WORK ORDER: Each line of the listing that includes "miso" should be reported.

DATA FOR REVIEW:
theorem Sign.SameFields.trans {a b c : Sign} (h : a.SameFields b) (k : b.SameFields c) : a.SameFields c :=
  ⟨k.node.trans h.node, k.mode.trans h.mode, k.zones.trans h.zones, k.filter.trans h.filter, k.text.trans h.text⟩

theorem nodeIdOf_key (k : Nat) : (nodeIdOf k).key = k := by
  show 64 * (k / 64) + k % 64 = k
  omega

theorem node_of_key {s : State} {i j : NodeId} (h : i.key = j.key) : s.node i = s.node j := by
  unfold State.node
  rw [h]

/-! ## The frame of a hand-over -/

/-- What the hand-overs of one change leave as they were: what `State.CensusFrame` names, and the bay records, the tallies
and the response. -/
structure State.HandOver (s t : State) : Prop where
  frame : s.CensusFrame t
  bays : t.bays = s.bays
  buffer : t.buffer = s.buffer
  miso : t.miso = s.miso
  out : t.out = s.out

theorem State.CensusFrame.refl (s : State) : s.CensusFrame s :=
  ⟨rfl, rfl, rfl, rfl, rfl, rfl, rfl, rfl, rfl, rfl, fun _ => .refl _, fun _ => .refl _, fun _ => .refl _⟩

theorem State.CensusFrame.trans {s t u : State} (h : s.CensusFrame t) (k : t.CensusFrame u) : s.CensusFrame u :=
  ⟨k.phase.trans h.phase, k.ticks.trans h.ticks, k.ignoring.trans h.ignoring, k.routes.trans h.routes,
   k.site.trans h.site, k.sitePending.trans h.sitePending, k.edit.trans h.edit, k.lines.trans h.lines,
   k.choices.trans h.choices, k.pending.trans h.pending, fun z => (h.zones z).trans (k.zones z), fun i => (h.nodes i).trans (k.nodes i),
   fun i => (h.signs i).trans (k.signs i)⟩

theorem State.HandOver.refl (s : State) : s.HandOver s := ⟨.refl s, rfl, rfl, rfl, rfl⟩

theorem State.HandOver.trans {s t u : State} (h : s.HandOver t) (k : t.HandOver u) : s.HandOver u :=
  ⟨h.frame.trans k.frame, k.bays.trans h.bays, k.buffer.trans h.buffer, k.miso.trans h.miso, k.out.trans h.out⟩

/-- A fold of operations that are each a hand-over is one. -/
theorem State.HandOver.foldl {α : Type} (f : State → α → State) (hf : ∀ (s : State) (a : α), s.HandOver (f s a)) (l : List α) (s : State) :
    s.HandOver (l.foldl f s) := by
  induction l generalizing s with
  | nil => exact .refl s
  | cons a l ih => exact (hf s a).trans (ih (f s a))

/-! ## Writing a node, a zone or a sign -/

theorem State.setNode_handOver (s : State) (id : NodeId) (x : Node) (h : (s.node id).SameLink x) :
    s.HandOver (s.setNode id x) := by
  refine ⟨⟨rfl, rfl, rfl, rfl, rfl, rfl, rfl, rfl, rfl, rfl, fun _ => .refl _, fun i => ?_, fun _ => .refl _⟩, rfl, rfl, rfl, rfl⟩
  rw [State.node_setNode]
  split
  · rename_i hk; rw [node_of_key hk]; exact h
  · exact .refl _

theorem State.setZone_handOver (s : State) (z : Nat) (x : Zone) (h : (s.zone z).SameAir x) : s.HandOver (s.setZone z x) := by
  refine ⟨⟨rfl, rfl, rfl, rfl, rfl, rfl, rfl, rfl, rfl, rfl, fun i => ?_, fun _ => .refl _, fun _ => .refl _⟩, rfl, rfl, rfl, rfl⟩
  rw [State.zone_setZone]
  split
  · rename_i hk; rw [hk]; exact h
  · exact .refl _

theorem State.setSign_handOver (s : State) (i : Nat) (x : Sign) (h : (s.sign i).SameFields x) :
    s.HandOver (s.setSign i x) := by
  refine ⟨⟨rfl, rfl, rfl, rfl, rfl, rfl, rfl, rfl, rfl, rfl, fun _ => .refl _, fun _ => .refl _, fun j => ?_⟩, rfl, rfl, rfl, rfl⟩
  rw [State.sign_setSign]
  split
  · rename_i hk; rw [hk]; exact h
  · exact .refl _

/-- Marking a node writes its output pending mark only (R67). -/
theorem State.markOutput_handOver (s : State) (id : NodeId) : s.HandOver (s.markOutput id) := by
  unfold State.markOutput
  split
  · exact .refl s
  · exact s.setNode_handOver id _ ⟨rfl, rfl, rfl, rfl, rfl, rfl, rfl⟩

@[simp] theorem State.markOutput_zones (s : State) (id : NodeId) : (s.markOutput id).zones = s.zones := by
  unfold State.markOutput
  split <;> rfl

@[simp] theorem State.markOutput_bays (s : State) (id : NodeId) : (s.markOutput id).bays = s.bays := by
  unfold State.markOutput
  split <;> rfl

@[simp] theorem State.markOutput_signs (s : State) (id : NodeId) : (s.markOutput id).signs = s.signs := by
  unfold State.markOutput
  split <;> rfl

EXPECTED ANSWER:
  miso : t.miso = s.miso
  ⟨h.frame.trans k.frame, k.bays.trans h.bays, k.buffer.trans h.buffer, k.miso.trans h.miso, k.out.trans h.out⟩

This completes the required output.